-- ==== Sys2Proof/Laws/KeepMesh.lean ====
section
/-! SUPPORT. What the invariant of Laws/Keep.lean sees is kept by every operation of the write path, the objects, the epochs and the exchanges of heads. -/

set_option Elab.async false

namespace Sys2Proof.Laws

open Machine

variable {pq : List Instr} {PP : Prot → Prop} {s : State}

/-! ### Machine/Ingest.lean -/

theorem keep_updIngest (seq : Nat) (f : Ingest → Ingest) (hk : Keep pq PP s) : Keep pq PP (updIngest seq f s) := by
  unfold updIngest
  dsimp only
  repeat' (first | with_reducible assumption | fail_if_no_progress with_reducible refine keep_rest ?_)

theorem keep_noteReach (coll : Nat) (queue : Nat) (epoch : Nat) (hk : Keep pq PP s) : Keep pq PP (noteReach coll queue epoch s) := by
  unfold noteReach
  repeat' (first | with_reducible assumption | with_reducible apply keep_updColl)

theorem keep_endIngest (g : Ingest) (status : Nat) (hk : Keep pq PP s) : Keep pq PP (endIngest g status s) := by
  unfold endIngest
  dsimp only
  repeat' (first | with_reducible assumption | with_reducible apply keep_finish | with_reducible apply keep_noteReach | with_reducible apply keep_ite | fail_if_no_progress with_reducible refine keep_rest ?_ | split)

theorem keep_forwardPart (g : Ingest) (sch : Bytes) (rows : List Row) (ids : List Nat) (dest : Nat × Nat) (hk : Keep pq PP s) : Keep pq PP (forwardPart g sch rows ids s dest) := by
  unfold forwardPart
  dsimp only
  repeat' (first | with_reducible assumption | with_reducible apply keep_sendSpp | with_reducible apply keep_updIngest | fail_if_no_progress with_reducible refine keep_rest ?_)

theorem keep_ownPart (g : Ingest) (c : Coll) (body : UnitBody) (hk : Keep pq PP s) : Keep pq PP (ownPart g c body s) := by
  unfold ownPart
  dsimp only
  repeat' (first | with_reducible assumption | with_reducible apply keep_addUnit | with_reducible apply keep_updIngest | with_reducible apply keep_endIngest | fail_if_no_progress with_reducible refine keep_rest ?_ | split)

theorem keep_runBatch (g : Ingest) (rows : List Row) (ids : List Nat) (hk : Keep pq PP s) : Keep pq PP (runBatch g rows ids s) := by
  unfold runBatch
  dsimp only
  repeat' (first | with_reducible assumption | with_reducible apply keep_forwardPart | with_reducible apply keep_ownPart | with_reducible apply keep_ite | with_reducible apply keep_foldl | fail_if_no_progress with_reducible refine keep_rest ?_ | split | intro _ _ _)

theorem keep_nextBatch (seq : Nat) (hk : Keep pq PP s) : Keep pq PP (nextBatch seq s) := by
  unfold nextBatch
  dsimp only
  repeat' (first | with_reducible assumption | with_reducible apply keep_updIngest | with_reducible apply keep_endIngest | with_reducible apply keep_runBatch | fail_if_no_progress with_reducible refine keep_rest ?_ | split)

theorem keep_partDone (seq : Nat) (mine : Ingest → Ingest) (e : Nat) (count : Nat) (hk : Keep pq PP s) : Keep pq PP (partDone seq mine e count s) := by
  unfold partDone
  dsimp only
  repeat' (first | with_reducible assumption | with_reducible apply keep_updIngest | with_reducible apply keep_nextBatch | with_reducible apply keep_ite | fail_if_no_progress with_reducible refine keep_rest ?_ | split)

theorem keep_answerRows (sender : Nat) (tag : Nat) (epoch : Nat) (count : Nat) (status : Nat) (newOwner : Nat) (offset : Nat) (hk : Keep pq PP s) : Keep pq PP (answerRows sender tag epoch count status newOwner offset s) := by
  unfold answerRows
  repeat' (first | with_reducible assumption | with_reducible apply keep_sendSpp)

theorem keep_jobDone (coll : Nat) (seq : Nat) (epoch : Nat) (hk : Keep pq PP s) : Keep pq PP (jobDone coll seq epoch s) := by
  unfold jobDone
  dsimp only
  repeat' (first | with_reducible assumption | with_reducible apply keep_succeed | with_reducible apply keep_noteReach | fail_if_no_progress with_reducible refine keep_rest ?_ | split)
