/-! ## The close (R379, R404) -/

/-- A session that closes is gone, and stays only while its apply runs; the others stay as they are, and its image load is given up. -/
theorem closeSession_closes (id : Nat) (s : State) :
    (∀ y ∈ (closeSession id s).dap.sessions, y.id = id → y.gone = true ∧ y.phase = .applying) ∧
      (closeSession id s).dap.sessions.filter (·.id ≠ id) = s.dap.sessions.filter (·.id ≠ id) ∧
      (closeSession id s).sec.load = s.sec.load.filter (·.session ≠ id) := by
  have hsessions : (closeSession id s).dap.sessions =
      mapIf (fun x => x.id == id) (fun x => { x with gone := true }) (s.dap.sessions.filter fun x => x.id != id || x.phase == .applying) := by
    unfold closeSession
    dsimp only
    split
    · split <;> rfl
    · rfl
  refine ⟨fun y hy hid => ?gone, ?others, ?load⟩
  case gone =>
    rw [hsessions] at hy
    obtain ⟨x, hx, rfl⟩ := List.mem_map.mp hy
    obtain ⟨-, hkeep⟩ := List.mem_filter.mp hx
    split at hid
    · rename_i hown
      rw [if_pos hown]
      have hown : x.id = id := by simpa using hown
      exact ⟨rfl, by simpa [hown] using hkeep⟩
    · rename_i hother
      exact absurd (by simpa using hid) hother
  case others =>
    rw [hsessions]
    induction s.dap.sessions with
    | nil => rfl
    | cons x r ih =>
      unfold mapIf at ih ⊢
      by_cases hx : x.id = id
      · rw [List.filter_cons_of_neg (l := r) (p := fun y : Session => decide (y.id ≠ id)) (by simpa using hx), ← ih]
        by_cases hphase : x.phase = .applying
        · rw [List.filter_cons_of_pos (by simp [hphase]), List.map_cons, List.filter_cons_of_neg (by simp [hx])]
        · rw [List.filter_cons_of_neg (by simp [hx, hphase])]
      · rw [List.filter_cons_of_pos (l := r) (p := fun y : Session => decide (y.id ≠ id)) (by simpa using hx), ← ih,
          List.filter_cons_of_pos (by simp [hx]), List.map_cons, List.filter_cons_of_pos (by simp [hx]), if_neg (by simpa using hx)]
  case load =>
    unfold closeSession
    dsimp only
    cases hl : s.sec.load with
    | none => exact hl
    | some l =>
      dsimp only
      by_cases hown : l.session = id
      · rw [if_pos hown]
        simp [Option.filter, hown]
      · rw [if_neg hown]
        simp [Option.filter, hown, hl]

/-! ## Idle sessions -/

theorem exec_dapIdleTimeout (hx : findSession s id = some x) : exec (.dapIdleTimeout id t) s =
    .next (if x.lastFrame + settingNat (tick t s) Key.dapIdleTimeoutS * 1000000000 ≤ max s.now t then closeSession id (tick t s) else tick t s) := by
  have hx : findSession (tick t s) id = some x := hx
  change execDapIdleTimeout id t s = _
  unfold execDapIdleTimeout
  dsimp only
  rw [hx]
  rfl

/-- Settles O51: the handshake's three outcomes, by its key and its role; the close of a session, and the idle time after which it comes. -/
theorem dapSessionsOpenAndClose : Obligations.DapSessionsOpenAndClose := by
  refine ⟨fun mgmt cert t s hserves => ?handshake, fun id t x s hx => ⟨fun hidle => ?idle, fun hbusy => ?busy⟩, fun id s => ⟨_, rfl, closeSession_closes id s⟩⟩
  case handshake =>
    obtain ⟨hdap, hsec, hsettings, hnow⟩ := reached_leaves mgmt (tick t s)
    cases hcert : Config.certKey cert with
    | none =>
      refine ⟨_, exec_dapHandshake_unverified hserves hcert, ?_, ?_⟩
      · rw [bump_dap, hdap]; rfl
      · rw [bump_sec, hsec]; rfl
    | some key =>
      obtain ⟨hdap', hsettings', hnow'⟩ := keyed_leaves mgmt key (reached mgmt (tick t s))
      have hroles : (keyed mgmt key (reached mgmt (tick t s))).sec.roles = rolesOnHandshake mgmt key s := by
        rw [keyed_roles, rolesOnHandshake, rolesOnHandshake, hsec]
        rfl
      have hsame : (keyed mgmt key (reached mgmt (tick t s))).dap = s.dap := hdap'.trans hdap
      refine ⟨_, exec_dapHandshake_verified hserves hcert, ?_, ?_⟩
      · rw [openSession_sec, hroles]
        rfl
      · rw [openSession_sec, hroles]
        cases hfound : (rolesOnHandshake mgmt key s).find? (·.key == key) with
        | none => exact congrArg Dap.sessions ((openSession_none ..).trans hsame)
        | some r =>
          have hlimit : settingNat (keyed mgmt key (reached mgmt (tick t s))) Key.dapSessionLimit = settingNat s Key.dapSessionLimit := by
            unfold settingNat setting
            rw [hsettings', hsettings]
            rfl
          dsimp only
          split
          · rename_i hroom
            refine ⟨_, (openSession_opens (by rwa [hsame, hlimit])).trans (by rw [hsame]), rfl, rfl, rfl, rfl, ?_⟩
            exact hnow'.trans hnow
          · rename_i hfull
            exact congrArg Dap.sessions ((openSession_refused (by rwa [hsame, hlimit])).trans hsame)
  case idle => exact ⟨_, (exec_dapIdleTimeout hx).trans (congrArg _ (if_pos hidle)), closeSession_closes id (tick t s)⟩
  case busy => exact (exec_dapIdleTimeout hx).trans (congrArg _ (if_neg (Nat.not_le.mpr hbusy)))

end Sys2Proof.DapSessions
end

section
/-! SUPPORT. What the work after a switch, and a connection that closes, leave alone of the administration: DAP, the dictionary's values and the roles (16 R381; 09 R192,
R203; 14 R319, R338). -/

namespace Sys2Proof.SwitchFrame

open Machine Laws

variable {s u : State}

/-- DAP, the dictionary's values and the roles. -/
def admin (s : State) : Dap × List (Nat × Bytes) × List Role := (s.dap, s.settings, s.sec.roles)

theorem admin_congr (hdap : u.dap = s.dap) (hsettings : u.settings = s.settings) (hsec : u.sec = s.sec) : admin u = admin s := by
  unfold admin
  rw [hdap, hsettings, hsec]

theorem admin_foldl {α : Type} {f : State → α → State} (h : ∀ v x, admin (f v x) = admin v) (l : List α) (s : State) : admin (l.foldl f s) = admin s :=
  foldl_same admin h l s

/-! ## Shared operations -/

theorem admin_bumpBy (k n : Nat) (s : State) : admin (bumpBy k n s) = admin s := admin_congr (bumpBy_dap ..) (bumpBy_settings ..) (bumpBy_sec ..)

theorem admin_bump (k : Nat) (s : State) : admin (bump k s) = admin s := admin_bumpBy k 1 s

theorem admin_finish (seq : Nat) (comp : Comp) (out : Bytes) (s : State) : admin (finish seq comp out s) = admin s :=
  admin_congr (finish_dap ..) (finish_settings ..) (finish_sec ..)

theorem admin_sendSpp (peer type : Nat) (b : Bytes) (s : State) : admin (sendSpp peer type b s) = admin s :=
  admin_congr (sendSpp_dap ..) (sendSpp_settings ..) (sendSpp_sec ..)

theorem admin_sendAll (peers : List Nat) (type : Nat) (b : Bytes) (s : State) : admin (sendAll peers type b s) = admin s :=
  Flights.sendAll_same admin admin_sendSpp ..

/-! ## Connections that close (14 R338) -/

theorem admin_endCmd (headers : List HeaderRead) (after : List Nat) (c : Cmd) (s : State) : admin (endCmd headers after c s) = admin s := by
  unfold endCmd
  split
  · exact admin_bump ..
  · exact (admin_finish ..).trans ((admin_bump ..).trans (EndedWork.stopWork_same admin_sendSpp (fun _ _ => rfl) (fun _ _ _ => rfl) ..))

theorem admin_endAll (headers : List HeaderRead) (l : List Cmd) (before : List Nat) (s : State) : admin (endAll headers before l s) = admin s := by
  induction l generalizing before s with
  | nil => rfl
  | cons c r ih => exact (ih ..).trans (admin_endCmd ..)
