-- ==== Sys2Proof/Word.lean ====
section
/-! DEFINITION. The word and byte types and nothing more: every operator of the spec's datapath is the
core library's own operation on bit vectors (`+` wraps, `<<<` and `>>>` are logical), which is what rule R15
asks for. There is no signed arithmetic in this hardware. -/

namespace Sys2Proof

/-- A word: an unsigned 32-bit value (R11, R14). -/
abbrev Word := BitVec 32

/-- A byte: an unsigned 8-bit value (R11, R14). -/
abbrev Byte := BitVec 8

end Sys2Proof
end

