-- ==== Sys2Proof/Machine/Packer.lean ====
section
/-! DEFINITION. The Word Packer (R90 to R99): the functions `pack` and `unpack`, the engine's steps in phases 1, 2
and 5, and the instructions PACKM, PACKK and UNPACK. -/

namespace Sys2Proof.Machine

/-! ## The functions -/

/-- `byteat(i)` of R91: zero padding is a constant, not what the buffer holds past the length. -/
def byteAt (b : Memory 8) (len i : Nat) : Byte := if i < len then b.read i else 0

/-- Word `j` of R91: four bytes, the first one lowest (R51). -/
def packWord (b : Memory 8) (len j : Nat) : Word :=
  (byteAt b len (4 * j)).setWidth 32 +
  (byteAt b len (4 * j + 1)).setWidth 32 <<< 8 +
  (byteAt b len (4 * j + 2)).setWidth 32 <<< 16 +
  (byteAt b len (4 * j + 3)).setWidth 32 <<< 24

/-- `pack(b, L, t)` of R91. -/
def pack (b : Memory 8) (len : Nat) (t : Bool) : List Word :=
  (List.range (wordsFor len)).map (packWord b len) ++ (if t then [BitVec.ofNat 32 len] else [])

/-- Byte `i` of the reassembly of R94. -/
def byteOf (w : Memory 32) (i : Nat) : Byte := (w.read (i / 4) >>> (8 * (i % 4))).setWidth 8

/-- `bytes_of(w, n)` of R94. -/
def bytesOf (w : Memory 32) (n : Nat) : List Byte := (List.range (4 * n)).map (byteOf w)

/-- The test of R96, on unbounded integers: `marker < expected - 3 or marker > expected`. -/
def rejects (marker : Word) (n : Nat) : Bool :=
  let expected : Int := ((n : Int) - 1) * 4
  decide ((marker.toNat : Int) < expected - 3) || decide (expected < (marker.toNat : Int))

/-- `unpack(w, n, t)` of R96 and R97: the bytes, and whether the buffer was rejected. -/
def unpackBytes (w : Memory 32) (n : Nat) (t : Bool) : List Byte × Bool :=
  if t = false then (bytesOf w n, false)
  else if rejects (w.read (n - 1)) n then ([], true)
  else ((bytesOf w n).take (w.read (n - 1)).toNat, false)

/-! ## The engine's steps -/

/-- Phase 1 (R92). -/
def phasePackm (s : State) : Outcome :=
  if s.ptLen.toNat ≤ s.cfg.ptMax then
    let ws := pack s.pt s.ptLen.toNat (tEff s)
    advance { s with w := s.w.writeAll 0 ws, n := BitVec.ofNat 32 ws.length }
  else .fault .engineRange

/-- Phase 2 (R93). -/
def phasePackk (s : State) : Outcome :=
  if s.kbLen.toNat ≤ s.cfg.kbMax then
    let ws := pack s.kb s.kbLen.toNat (tEff s)
    advance { s with k := s.k.writeAll 0 ws, kn := BitVec.ofNat 32 ws.length }
  else .fault .engineRange

/-- Phase 5 (R95): all `4N` bytes are written in every case; the length and REJ say what the result is. -/
def phaseUnpack (s : State) : Outcome :=
  if 1 ≤ s.n.toNat ∧ s.n.toNat ≤ nMax s.cfg then
    let s1 := { s with ob := s.ob.writeAll 0 (bytesOf s.w s.n.toNat) }
    let marker := s.w.read (s.n.toNat - 1)
    if tEff s = false then
      advance { s1 with obLen := 4 * s.n, status := { s.status with rej := false } }
    else if rejects marker s.n.toNat then
      advance { s1 with obLen := 0, status := { s.status with rej := true } }
    else
      advance { s1 with obLen := marker, status := { s.status with rej := false } }
  else .fault .engineRange

/-! ## The instructions -/

/-- The write of PACKM's command word to CSR.CMD, block idle and not in error (R92, R202, R207). -/
def issuePackm (t : Bool) (s : State) : State :=
  acceptIf [lengthCheck s.ptLen s.cfg.ptMax] (encode (.packm t)) .packm false s

/-- The write of PACKK's command word (R93, R202, R207). -/
def issuePackk (t : Bool) (s : State) : State :=
  acceptIf [lengthCheck s.kbLen s.cfg.kbMax] (encode (.packk t)) .packk false s

/-- The write of UNPACK's command word (R95, R202, R205, R207). -/
def issueUnpack (t : Bool) (s : State) : State :=
  acceptIf
    [lengthCheck s.n (nMax s.cfg),
     { fails := s.n == 0, cause := .unpackEmpty, info := 0 }]
    (encode (.unpack t)) .unpack false s

/-- PACKM (R92): pack the plaintext into the word buffer. -/
def execPackm (t : Bool) (s : State) : Outcome :=
  unlessDropped s fun s => ifAccepted (issuePackm t s) phasePackm

/-- PACKK (R93): pack the key into the key word file. -/
def execPackk (t : Bool) (s : State) : Outcome :=
  unlessDropped s fun s => ifAccepted (issuePackk t s) phasePackk

/-- UNPACK (R95): turn the word buffer back into bytes. -/
def execUnpack (t : Bool) (s : State) : Outcome :=
  unlessDropped s fun s => ifAccepted (issueUnpack t s) phaseUnpack

end Sys2Proof.Machine
end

☆ ☆ ☆

Work order = Look back at the entries above. Retype the line with "word buffer. -/", the line with "word file. -/", and all lines in between.

Your response =
/-- PACKM (R92): pack the plaintext into the word buffer. -/
def execPackm (t : Bool) (s : State) : Outcome :=
  unlessDropped s fun s => ifAccepted (issuePackm t s) phasePackm

/-- PACKK (R93): pack the key into the key word file. -/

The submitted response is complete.